→ **Exercise material**
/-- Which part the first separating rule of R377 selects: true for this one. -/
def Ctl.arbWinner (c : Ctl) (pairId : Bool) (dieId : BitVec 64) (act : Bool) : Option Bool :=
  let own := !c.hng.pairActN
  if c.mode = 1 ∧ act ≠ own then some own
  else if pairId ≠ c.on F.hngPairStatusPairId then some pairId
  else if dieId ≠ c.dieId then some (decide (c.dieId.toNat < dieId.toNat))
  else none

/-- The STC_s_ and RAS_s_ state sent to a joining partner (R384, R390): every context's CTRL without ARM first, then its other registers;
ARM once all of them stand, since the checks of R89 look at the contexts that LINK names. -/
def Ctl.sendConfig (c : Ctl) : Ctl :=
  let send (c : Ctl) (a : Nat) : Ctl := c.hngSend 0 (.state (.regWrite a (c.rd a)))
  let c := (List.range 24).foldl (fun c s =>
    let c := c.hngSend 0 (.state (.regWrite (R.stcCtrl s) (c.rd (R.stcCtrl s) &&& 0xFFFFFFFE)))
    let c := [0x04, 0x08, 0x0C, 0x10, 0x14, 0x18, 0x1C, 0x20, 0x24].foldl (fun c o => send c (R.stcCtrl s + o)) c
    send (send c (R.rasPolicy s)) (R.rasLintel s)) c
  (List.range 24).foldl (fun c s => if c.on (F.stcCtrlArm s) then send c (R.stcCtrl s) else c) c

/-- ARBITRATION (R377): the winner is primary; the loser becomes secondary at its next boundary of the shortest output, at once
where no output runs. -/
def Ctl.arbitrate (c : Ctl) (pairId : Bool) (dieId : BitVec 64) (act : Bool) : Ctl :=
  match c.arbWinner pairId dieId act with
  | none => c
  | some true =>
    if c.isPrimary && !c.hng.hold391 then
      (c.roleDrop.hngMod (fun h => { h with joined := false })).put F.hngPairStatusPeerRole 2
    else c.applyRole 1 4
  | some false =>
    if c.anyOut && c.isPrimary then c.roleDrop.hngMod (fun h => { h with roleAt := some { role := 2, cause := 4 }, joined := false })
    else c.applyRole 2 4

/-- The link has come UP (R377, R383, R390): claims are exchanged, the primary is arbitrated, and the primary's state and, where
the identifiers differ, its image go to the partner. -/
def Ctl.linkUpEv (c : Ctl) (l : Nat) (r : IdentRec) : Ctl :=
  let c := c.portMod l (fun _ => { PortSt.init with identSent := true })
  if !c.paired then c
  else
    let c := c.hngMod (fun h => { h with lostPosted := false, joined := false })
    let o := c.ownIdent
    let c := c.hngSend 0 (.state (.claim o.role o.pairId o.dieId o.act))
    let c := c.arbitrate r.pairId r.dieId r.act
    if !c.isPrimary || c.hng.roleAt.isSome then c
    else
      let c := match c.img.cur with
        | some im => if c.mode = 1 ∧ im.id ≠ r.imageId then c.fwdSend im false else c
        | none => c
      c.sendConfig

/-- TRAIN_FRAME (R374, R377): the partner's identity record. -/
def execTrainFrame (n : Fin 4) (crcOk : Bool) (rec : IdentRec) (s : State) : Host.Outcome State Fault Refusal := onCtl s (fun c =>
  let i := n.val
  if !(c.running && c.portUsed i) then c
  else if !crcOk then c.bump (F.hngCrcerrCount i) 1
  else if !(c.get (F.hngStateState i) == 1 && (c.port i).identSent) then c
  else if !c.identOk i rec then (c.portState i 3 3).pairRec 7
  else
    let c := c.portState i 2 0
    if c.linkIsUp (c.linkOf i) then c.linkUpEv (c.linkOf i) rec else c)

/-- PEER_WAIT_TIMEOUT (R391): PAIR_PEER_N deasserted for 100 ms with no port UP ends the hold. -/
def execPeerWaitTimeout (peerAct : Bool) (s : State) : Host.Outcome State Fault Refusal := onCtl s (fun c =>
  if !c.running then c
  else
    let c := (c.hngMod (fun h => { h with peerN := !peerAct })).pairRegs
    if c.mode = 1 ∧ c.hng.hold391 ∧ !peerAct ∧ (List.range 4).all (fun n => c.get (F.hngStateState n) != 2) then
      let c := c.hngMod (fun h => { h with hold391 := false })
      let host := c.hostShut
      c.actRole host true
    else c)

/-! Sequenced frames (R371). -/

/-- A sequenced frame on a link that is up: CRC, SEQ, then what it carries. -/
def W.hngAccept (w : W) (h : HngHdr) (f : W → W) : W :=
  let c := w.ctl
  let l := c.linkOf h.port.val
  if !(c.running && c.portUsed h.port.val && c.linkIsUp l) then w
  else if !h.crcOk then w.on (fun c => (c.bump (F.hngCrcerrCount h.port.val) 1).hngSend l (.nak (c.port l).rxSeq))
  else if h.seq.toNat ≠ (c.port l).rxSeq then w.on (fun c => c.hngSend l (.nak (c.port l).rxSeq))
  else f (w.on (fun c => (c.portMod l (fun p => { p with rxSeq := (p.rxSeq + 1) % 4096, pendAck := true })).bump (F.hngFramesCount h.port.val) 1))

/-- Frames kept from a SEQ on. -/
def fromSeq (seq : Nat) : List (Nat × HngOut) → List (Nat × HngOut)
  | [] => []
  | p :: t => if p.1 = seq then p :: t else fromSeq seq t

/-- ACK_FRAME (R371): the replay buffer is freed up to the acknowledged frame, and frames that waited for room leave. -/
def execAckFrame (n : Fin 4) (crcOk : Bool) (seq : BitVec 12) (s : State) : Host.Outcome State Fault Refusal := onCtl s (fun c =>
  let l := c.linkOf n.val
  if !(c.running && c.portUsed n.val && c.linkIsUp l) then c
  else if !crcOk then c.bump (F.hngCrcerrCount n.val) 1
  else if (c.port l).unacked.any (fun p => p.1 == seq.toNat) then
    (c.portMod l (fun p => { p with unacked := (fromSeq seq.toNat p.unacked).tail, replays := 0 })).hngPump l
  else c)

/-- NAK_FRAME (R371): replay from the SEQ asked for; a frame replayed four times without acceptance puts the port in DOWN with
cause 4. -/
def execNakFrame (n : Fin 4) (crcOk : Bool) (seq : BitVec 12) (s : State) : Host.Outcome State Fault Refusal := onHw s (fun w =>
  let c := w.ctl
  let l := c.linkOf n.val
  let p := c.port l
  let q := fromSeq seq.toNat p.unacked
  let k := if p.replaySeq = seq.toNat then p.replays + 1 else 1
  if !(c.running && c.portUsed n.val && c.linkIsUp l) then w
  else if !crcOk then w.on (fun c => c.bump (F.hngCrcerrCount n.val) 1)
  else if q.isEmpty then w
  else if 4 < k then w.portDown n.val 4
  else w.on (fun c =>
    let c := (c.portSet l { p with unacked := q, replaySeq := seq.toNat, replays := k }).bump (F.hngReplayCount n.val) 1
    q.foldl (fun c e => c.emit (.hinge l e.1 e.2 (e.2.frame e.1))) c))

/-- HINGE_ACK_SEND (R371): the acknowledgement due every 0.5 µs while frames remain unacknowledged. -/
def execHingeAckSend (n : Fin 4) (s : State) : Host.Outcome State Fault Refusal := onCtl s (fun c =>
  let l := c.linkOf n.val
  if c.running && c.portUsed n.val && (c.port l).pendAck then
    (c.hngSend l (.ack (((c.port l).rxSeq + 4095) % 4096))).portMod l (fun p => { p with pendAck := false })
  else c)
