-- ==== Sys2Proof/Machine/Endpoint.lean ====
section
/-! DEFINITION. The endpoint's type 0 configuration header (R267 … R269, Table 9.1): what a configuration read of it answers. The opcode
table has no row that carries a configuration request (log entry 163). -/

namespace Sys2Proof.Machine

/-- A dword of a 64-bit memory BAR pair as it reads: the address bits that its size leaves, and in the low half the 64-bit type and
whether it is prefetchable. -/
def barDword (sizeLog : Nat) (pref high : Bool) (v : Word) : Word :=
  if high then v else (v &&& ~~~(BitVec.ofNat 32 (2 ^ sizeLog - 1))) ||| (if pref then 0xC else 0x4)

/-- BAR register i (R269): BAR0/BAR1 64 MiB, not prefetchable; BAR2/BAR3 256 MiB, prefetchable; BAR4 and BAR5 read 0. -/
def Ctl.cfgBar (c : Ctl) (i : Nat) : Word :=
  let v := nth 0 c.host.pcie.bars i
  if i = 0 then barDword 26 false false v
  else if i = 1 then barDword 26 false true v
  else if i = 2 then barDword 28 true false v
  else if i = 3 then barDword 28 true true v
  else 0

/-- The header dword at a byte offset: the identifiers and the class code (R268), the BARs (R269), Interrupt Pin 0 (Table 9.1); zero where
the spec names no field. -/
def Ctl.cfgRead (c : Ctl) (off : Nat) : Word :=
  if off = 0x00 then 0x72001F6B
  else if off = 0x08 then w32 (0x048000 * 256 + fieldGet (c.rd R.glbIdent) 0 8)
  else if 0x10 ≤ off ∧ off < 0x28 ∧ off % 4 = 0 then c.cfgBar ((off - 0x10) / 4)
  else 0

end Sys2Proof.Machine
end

→ **Exercise aim**
The reply should hold only the lines of the listing above starting at the line containing "(List.range 24).foldl (fun c s => if" and ending at the line containing "else c.applyRole 2 4", exactly as written.

→ **Exercise result**
  (List.range 24).foldl (fun c s => if c.on (F.stcCtrlArm s) then send c (R.stcCtrl s) else c) c

/-- ARBITRATION (R377): the winner is primary; the loser becomes secondary at its next boundary of the shortest output, at once
where no output runs. -/
def Ctl.arbitrate (c : Ctl) (pairId : Bool) (dieId : BitVec 64) (act : Bool) : Ctl :=
  match c.arbWinner pairId dieId act with
  | none => c
  | some true =>
    if c.isPrimary && !c.hng.hold391 then
      (c.roleDrop.hngMod (fun h => { h with joined := false })).put F.hngPairStatusPeerRole 2
    else c.applyRole 1 4
  | some false =>
    if c.anyOut && c.isPrimary then c.roleDrop.hngMod (fun h => { h with roleAt := some { role := 2, cause := 4 }, joined := false })
    else c.applyRole 2 4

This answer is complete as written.